▶ **HOW TO COMPLETE THIS TASK**
Verbatim, and with nothing else, reproduce the data below from its first line through the line containing "ramp : Option Nat := none".

▶ **RECORDS PROVIDED**
-- Opening Marker --

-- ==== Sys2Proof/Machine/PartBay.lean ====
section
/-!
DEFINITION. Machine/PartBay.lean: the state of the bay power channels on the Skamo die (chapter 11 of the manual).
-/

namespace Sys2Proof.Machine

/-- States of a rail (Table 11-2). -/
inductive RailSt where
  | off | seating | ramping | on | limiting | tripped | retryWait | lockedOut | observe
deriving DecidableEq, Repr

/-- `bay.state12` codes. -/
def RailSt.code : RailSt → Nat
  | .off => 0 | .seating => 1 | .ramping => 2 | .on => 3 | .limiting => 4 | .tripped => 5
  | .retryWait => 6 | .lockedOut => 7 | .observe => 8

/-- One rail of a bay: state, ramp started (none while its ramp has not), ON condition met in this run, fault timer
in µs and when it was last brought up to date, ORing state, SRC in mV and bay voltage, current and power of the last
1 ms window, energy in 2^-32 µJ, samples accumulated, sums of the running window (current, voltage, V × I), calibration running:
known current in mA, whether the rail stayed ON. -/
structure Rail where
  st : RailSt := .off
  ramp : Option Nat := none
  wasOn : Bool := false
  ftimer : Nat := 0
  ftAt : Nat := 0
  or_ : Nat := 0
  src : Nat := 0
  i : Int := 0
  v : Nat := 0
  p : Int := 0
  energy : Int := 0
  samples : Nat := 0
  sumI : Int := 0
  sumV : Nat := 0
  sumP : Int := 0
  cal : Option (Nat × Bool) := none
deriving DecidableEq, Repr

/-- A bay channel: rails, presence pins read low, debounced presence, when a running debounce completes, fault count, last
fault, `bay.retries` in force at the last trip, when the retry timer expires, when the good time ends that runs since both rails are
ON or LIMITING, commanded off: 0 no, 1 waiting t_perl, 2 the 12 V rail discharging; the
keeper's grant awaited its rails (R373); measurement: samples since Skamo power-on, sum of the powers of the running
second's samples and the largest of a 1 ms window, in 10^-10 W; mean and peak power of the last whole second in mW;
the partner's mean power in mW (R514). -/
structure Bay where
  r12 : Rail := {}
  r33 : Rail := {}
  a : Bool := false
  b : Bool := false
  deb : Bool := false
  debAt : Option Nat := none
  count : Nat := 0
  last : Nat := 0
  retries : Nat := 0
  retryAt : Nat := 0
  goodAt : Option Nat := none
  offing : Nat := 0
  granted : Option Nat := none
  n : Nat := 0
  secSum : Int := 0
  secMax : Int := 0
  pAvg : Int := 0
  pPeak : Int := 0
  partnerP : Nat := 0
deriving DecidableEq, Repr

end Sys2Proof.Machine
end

-- Closing Marker --

▶ **SOLUTION TO THE PROBLEM**
-- ==== Sys2Proof/Machine/PartBay.lean ====
section
/-!
DEFINITION. Machine/PartBay.lean: the state of the bay power channels on the Skamo die (chapter 11 of the manual).
-/

namespace Sys2Proof.Machine

/-- States of a rail (Table 11-2). -/
inductive RailSt where
  | off | seating | ramping | on | limiting | tripped | retryWait | lockedOut | observe
deriving DecidableEq, Repr

/-- `bay.state12` codes. -/
def RailSt.code : RailSt → Nat
  | .off => 0 | .seating => 1 | .ramping => 2 | .on => 3 | .limiting => 4 | .tripped => 5
  | .retryWait => 6 | .lockedOut => 7 | .observe => 8

/-- One rail of a bay: state, ramp started (none while its ramp has not), ON condition met in this run, fault timer
in µs and when it was last brought up to date, ORing state, SRC in mV and bay voltage, current and power of the last
1 ms window, energy in 2^-32 µJ, samples accumulated, sums of the running window (current, voltage, V × I), calibration running:
known current in mA, whether the rail stayed ON. -/
structure Rail where
  st : RailSt := .off
  ramp : Option Nat := none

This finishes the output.